#### Your task
Copy out exactly the lines from the one containing "TDEC (R508). -/" to the end of the records below, both included, and nothing else.
[Opening Excerpted data section]
/-- CSTART (R501): handle, state, rank table, pages; then the run starts. -/
def execCstart (a : BitVec 6) (s : State) : Host.Outcome State Fault Refusal :=
  runWord (.cstart a) s fun s =>
    let t := s.team
    withPlan s a fun h d k p =>
      if p.state = 1 then .trap s (handleTrap h 1)
      else if memBusy s t.key then .block s .fence
      else
        let s := reachDie s t.key d
        let s := if t.atOrd.acq then engineAcquire s t.key d t.atOrd.scope else s
        let w := p.words
        match readRanks s d t.id.ctx t.supSrc w with
        | (s, .error e) => .trap s { code := codeCplanx, detail := e, val := h.setWidth 64 }
        | (s, .ok (r, tab)) =>
          match transPages s .read (pagesOf (pIn w) (pNu w * pInSize w)) with
          | (s, .error (va, f)) => let x := wholeFault s va f; .trap x.1 x.2
          | (s, .ok _) =>
            match transPages s .write (pagesOf (pOut w) (pNu w * pOutSize w)) with
            | (s, .error (va, f)) => let x := wholeFault s va f; .trap x.1 x.2
            | (s, .ok _) =>
              ok (startRun s.clearIdem d k {
                rank := r, table := tab, team := t.key, die := t.id.die, core := t.id.core, sup := t.supSrc, rel := runScope t.atOrd })

/-- CWAIT (R507). -/
def execCwait (d a : BitVec 6) (s : State) : Host.Outcome State Fault Refusal :=
  runWord (.cwait d a) s fun s =>
    withPlan s a fun _ d' _ p =>
      if p.state = 1 then .block s .run
      else
        let o := s.team.atOrd
        let go : State → Res := fun s => ok (s.mapTeam fun t => (t.setS d.toNat p.status).raise (p.flags &&& 0x1F))
        if o.acq then withAcquire s (planScope s.team.id.die d' (s.meant s.team.key o.scope)) go else go s

/-- CSTAT (R507). -/
def execCstat (d a : BitVec 6) (x : BitVec 3) (s : State) : Host.Outcome State Fault Refusal :=
  runWord (.cstat d a x) s fun s =>
    withPlan s a fun _ _ _ p =>
      let v : W32 :=
        match x.toNat with
        | 0 => p.status
        | 1 => BitVec.ofNat 32 p.count
        | 2 => BitVec.ofNat 32 (p.run.rank + posOf p.words p.run p.run.rank * 2 ^ 16)
        | _ => BitVec.ofNat 32 (p.run.units.filter fun e => e.2.fin).length
      ok (s.mapTeam fun t => t.setS d.toNat v)

/-- CCANCEL (R507, R511). -/
def execCcancel (a : BitVec 6) (s : State) : Host.Outcome State Fault Refusal :=
  runWord (.ccancel a) s fun s => withPlan s a fun _ d k _ => ok (endRun s.clearIdem d k 4 0)

/-! ### TENC and TDEC (R508) -/

/-- The checks of a range at an address: ADDR and ALIGN. -/
def tileAddr (va : W64) (n : Nat) : Option TrapInfo :=
  if vaClass va ≠ .localVa then some { code := codeAddr, detail := addrDetail va, val := va }
  else if 2 ^ 48 < va.toNat + n then some { code := codeAddr, detail := 3, val := va }
  else none

/-- TENC and TDEC: checks, then they issue. -/
def tileWord (i : Instr) (d a b : BitVec 6) (table : Option Nat) (s : State) : Host.Outcome State Fault Refusal :=
  runWord i s fun s =>
    let t := s.team
    let o := t.atOrd
    let src := t.getS64 a.toNat
    let dst := t.getS64 b.toNat
    let n := if table.isSome then (3584, 4096) else (4096, 3584)
    let bad := [tileAddr src n.1, tileAddr dst n.2, if src.toNat % 128 ≠ 0 then some { code := codeAlign, detail := 128, val := src } else none,
      if dst.toNat % 128 ≠ 0 then some { code := codeAlign, detail := 128, val := dst } else none]
    match bad.findSome? id with
    | some f => .trap s f
    | none =>
      match transPages s .read (pagesOf src.toNat n.1) with
      | (s, .error (va, f)) => let x := wholeFault s va f; .trap x.1 x.2
      | (s, .ok sp) =>
        match transPages s .write (pagesOf dst.toNat n.2) with
        | (s, .error (va, f)) => let x := wholeFault s va f; .trap x.1 x.2
        | (s, .ok dp) =>
          let id := s.opId
          ok ((startOp s (.tile {
            table := table, d := d.toNat, src := src, dst := dst, srcPages := sp, dstPages := dp,
            acq := o.acq, rel := o.rel, scope := o.scope })).mapTeam fun t => t.sPend d.toNat 1 (id + 1))

/-- TENC (R508). -/
def execTenc (d a b : BitVec 6) (t : BitVec 3) (s : State) : Host.Outcome State Fault Refusal :=
  tileWord (.tenc d a b t) d a b (some t.toNat) s

/-- TDEC (R508). -/
def execTdec (d a b : BitVec 6) (s : State) : Host.Outcome State Fault Refusal := tileWord (.tdec d a b) d a b none s

/-- What a TENC or TDEC writes, and its result word. -/
def tileResult (s : State) (d : Nat) (o : TileOp) : List Byte × W32 :=
  let get : Nat → Byte := fun k => dieByte s d (pagePa o.srcPages (o.src.toNat + k))
  match o.table with
  | some t => let b := encodeVals s d t (rawVals get); (slotBytes b, BitVec.ofNat 32 b.length)
  | none =>
    match decodeVals s d (fun k => get (8 + k)) (leAt get 0 4) with
    | .ok v => (rawBytes v, 0)
    | .error (st, sub) => ([], BitVec.ofNat 32 (st + sub * 256))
[Closing Excerpted data section]
#### Answer for the task
/-- TDEC (R508). -/
def execTdec (d a b : BitVec 6) (s : State) : Host.Outcome State Fault Refusal := tileWord (.tdec d a b) d a b none s

/-- What a TENC or TDEC writes, and its result word. -/
def tileResult (s : State) (d : Nat) (o : TileOp) : List Byte × W32 :=
  let get : Nat → Byte := fun k => dieByte s d (pagePa o.srcPages (o.src.toNat + k))
  match o.table with
  | some t => let b := encodeVals s d t (rawVals get); (slotBytes b, BitVec.ofNat 32 b.length)
  | none =>
    match decodeVals s d (fun k => get (8 + k)) (leAt get 0 4) with
    | .ok v => (rawBytes v, 0)
    | .error (st, sub) => ([], BitVec.ofNat 32 (st + sub * 256))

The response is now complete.